[Saved data entries]
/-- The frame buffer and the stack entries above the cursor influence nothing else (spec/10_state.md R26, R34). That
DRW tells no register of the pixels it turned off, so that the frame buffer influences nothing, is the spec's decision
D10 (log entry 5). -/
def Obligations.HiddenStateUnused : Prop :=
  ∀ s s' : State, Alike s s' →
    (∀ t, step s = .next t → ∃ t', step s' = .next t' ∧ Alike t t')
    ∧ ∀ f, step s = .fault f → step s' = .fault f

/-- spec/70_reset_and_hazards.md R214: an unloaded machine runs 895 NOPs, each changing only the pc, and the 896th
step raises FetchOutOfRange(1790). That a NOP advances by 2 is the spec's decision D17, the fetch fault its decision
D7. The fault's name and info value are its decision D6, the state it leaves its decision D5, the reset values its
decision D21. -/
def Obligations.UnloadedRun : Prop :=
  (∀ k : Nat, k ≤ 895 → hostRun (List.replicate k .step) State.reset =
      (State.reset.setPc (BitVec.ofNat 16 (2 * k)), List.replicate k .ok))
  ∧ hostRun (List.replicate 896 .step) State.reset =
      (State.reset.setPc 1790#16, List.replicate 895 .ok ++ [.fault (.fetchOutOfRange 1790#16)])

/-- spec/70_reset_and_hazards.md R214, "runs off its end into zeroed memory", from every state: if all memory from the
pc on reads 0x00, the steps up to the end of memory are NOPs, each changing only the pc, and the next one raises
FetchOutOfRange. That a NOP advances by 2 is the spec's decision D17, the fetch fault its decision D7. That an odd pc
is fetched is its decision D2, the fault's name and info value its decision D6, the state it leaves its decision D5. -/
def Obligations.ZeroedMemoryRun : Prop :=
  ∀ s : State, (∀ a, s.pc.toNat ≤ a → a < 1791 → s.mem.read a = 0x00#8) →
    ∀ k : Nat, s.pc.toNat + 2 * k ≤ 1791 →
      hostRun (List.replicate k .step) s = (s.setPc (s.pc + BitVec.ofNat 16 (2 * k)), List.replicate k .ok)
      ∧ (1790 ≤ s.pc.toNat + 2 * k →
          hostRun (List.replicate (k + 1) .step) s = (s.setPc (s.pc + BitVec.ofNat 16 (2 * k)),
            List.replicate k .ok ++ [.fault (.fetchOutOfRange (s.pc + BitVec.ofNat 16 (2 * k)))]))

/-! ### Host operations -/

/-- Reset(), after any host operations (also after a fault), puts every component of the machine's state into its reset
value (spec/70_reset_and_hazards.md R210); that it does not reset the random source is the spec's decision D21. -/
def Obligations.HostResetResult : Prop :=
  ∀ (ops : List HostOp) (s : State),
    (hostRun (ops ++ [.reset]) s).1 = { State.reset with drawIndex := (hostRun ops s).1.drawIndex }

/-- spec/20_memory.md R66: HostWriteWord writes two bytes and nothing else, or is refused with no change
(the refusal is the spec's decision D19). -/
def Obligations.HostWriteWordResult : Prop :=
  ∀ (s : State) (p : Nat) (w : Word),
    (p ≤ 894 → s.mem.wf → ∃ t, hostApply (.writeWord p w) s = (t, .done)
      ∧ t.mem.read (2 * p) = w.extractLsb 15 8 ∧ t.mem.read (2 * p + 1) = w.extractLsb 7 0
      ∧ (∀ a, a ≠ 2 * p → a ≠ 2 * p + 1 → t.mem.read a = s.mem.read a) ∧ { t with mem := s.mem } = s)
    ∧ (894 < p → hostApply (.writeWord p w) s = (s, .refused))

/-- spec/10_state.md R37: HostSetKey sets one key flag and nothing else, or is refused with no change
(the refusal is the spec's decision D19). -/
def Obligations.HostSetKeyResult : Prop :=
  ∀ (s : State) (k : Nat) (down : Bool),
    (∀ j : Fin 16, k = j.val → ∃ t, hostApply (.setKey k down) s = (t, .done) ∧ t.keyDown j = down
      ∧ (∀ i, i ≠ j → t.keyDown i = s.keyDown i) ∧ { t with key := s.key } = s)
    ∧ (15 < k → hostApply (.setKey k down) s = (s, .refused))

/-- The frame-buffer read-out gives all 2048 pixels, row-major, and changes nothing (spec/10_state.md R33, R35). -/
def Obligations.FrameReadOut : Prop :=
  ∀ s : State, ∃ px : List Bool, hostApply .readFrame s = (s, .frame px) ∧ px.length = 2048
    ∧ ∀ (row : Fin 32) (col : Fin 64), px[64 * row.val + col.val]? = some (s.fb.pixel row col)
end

# WORK TO BE COMPLETED:
What is needed is an exact, complete copy of the entries above.

# YOUR SOLUTION:
/-- The frame buffer and the stack entries above the cursor influence nothing else (spec/10_state.md R26, R34). That
DRW tells no register of the pixels it turned off, so that the frame buffer influences nothing, is the spec's decision
D10 (log entry 5). -/
def Obligations.HiddenStateUnused : Prop :=
  ∀ s s' : State, Alike s s' →
    (∀ t, step s = .next t → ∃ t', step s' = .next t' ∧ Alike t t')
    ∧ ∀ f, step s = .fault f → step s' = .fault f

/-- spec/70_reset_and_hazards.md R214: an unloaded machine runs 895 NOPs, each changing only the pc, and the 896th
step raises FetchOutOfRange(1790). That a NOP advances by 2 is the spec's decision D17, the fetch fault its decision
D7. The fault's name and info value are its decision D6, the state it leaves its decision D5, the reset values its
decision D21. -/
def Obligations.UnloadedRun : Prop :=
  (∀ k : Nat, k ≤ 895 → hostRun (List.replicate k .step) State.reset =
      (State.reset.setPc (BitVec.ofNat 16 (2 * k)), List.replicate k .ok))
  ∧ hostRun (List.replicate 896 .step) State.reset =
      (State.reset.setPc 1790#16, List.replicate 895 .ok ++ [.fault (.fetchOutOfRange 1790#16)])

/-- spec/70_reset_and_hazards.md R214, "runs off its end into zeroed memory", from every state: if all memory from the
pc on reads 0x00, the steps up to the end of memory are NOPs, each changing only the pc, and the next one raises
FetchOutOfRange. That a NOP advances by 2 is the spec's decision D17, the fetch fault its decision D7. That an odd pc
is fetched is its decision D2, the fault's name and info value its decision D6, the state it leaves its decision D5. -/
def Obligations.ZeroedMemoryRun : Prop :=
  ∀ s : State, (∀ a, s.pc.toNat ≤ a → a < 1791 → s.mem.read a = 0x00#8) →
    ∀ k : Nat, s.pc.toNat + 2 * k ≤ 1791 →
      hostRun (List.replicate k .step) s = (s.setPc (s.pc + BitVec.ofNat 16 (2 * k)), List.replicate k .ok)
      ∧ (1790 ≤ s.pc.toNat + 2 * k →
          hostRun (List.replicate (k + 1) .step) s = (s.setPc (s.pc + BitVec.ofNat 16 (2 * k)),
            List.replicate k .ok ++ [.fault (.fetchOutOfRange (s.pc + BitVec.ofNat 16 (2 * k)))]))

/-! ### Host operations -/

/-- Reset(), after any host operations (also after a fault), puts every component of the machine's state into its reset
value (spec/70_reset_and_hazards.md R210); that it does not reset the random source is the spec's decision D21. -/
def Obligations.HostResetResult : Prop :=
  ∀ (ops : List HostOp) (s : State),
    (hostRun (ops ++ [.reset]) s).1 = { State.reset with drawIndex := (hostRun ops s).1.drawIndex }

/-- spec/20_memory.md R66: HostWriteWord writes two bytes and nothing else, or is refused with no change
(the refusal is the spec's decision D19). -/
def Obligations.HostWriteWordResult : Prop :=
  ∀ (s : State) (p : Nat) (w : Word),
    (p ≤ 894 → s.mem.wf → ∃ t, hostApply (.writeWord p w) s = (t, .done)
      ∧ t.mem.read (2 * p) = w.extractLsb 15 8 ∧ t.mem.read (2 * p + 1) = w.extractLsb 7 0
      ∧ (∀ a, a ≠ 2 * p → a ≠ 2 * p + 1 → t.mem.read a = s.mem.read a) ∧ { t with mem := s.mem } = s)
    ∧ (894 < p → hostApply (.writeWord p w) s = (s, .refused))

/-- spec/10_state.md R37: HostSetKey sets one key flag and nothing else, or is refused with no change
(the refusal is the spec's decision D19). -/
def Obligations.HostSetKeyResult : Prop :=
  ∀ (s : State) (k : Nat) (down : Bool),
    (∀ j : Fin 16, k = j.val → ∃ t, hostApply (.setKey k down) s = (t, .done) ∧ t.keyDown j = down
      ∧ (∀ i, i ≠ j → t.keyDown i = s.keyDown i) ∧ { t with key := s.key } = s)
    ∧ (15 < k → hostApply (.setKey k down) s = (s, .refused))

/-- The frame-buffer read-out gives all 2048 pixels, row-major, and changes nothing (spec/10_state.md R33, R35). -/
def Obligations.FrameReadOut : Prop :=
  ∀ s : State, ∃ px : List Bool, hostApply .readFrame s = (s, .frame px) ∧ px.length = 2048
    ∧ ∀ (row : Fin 32) (col : Fin 64), px[64 * row.val + col.val]? = some (s.fb.pixel row col)
end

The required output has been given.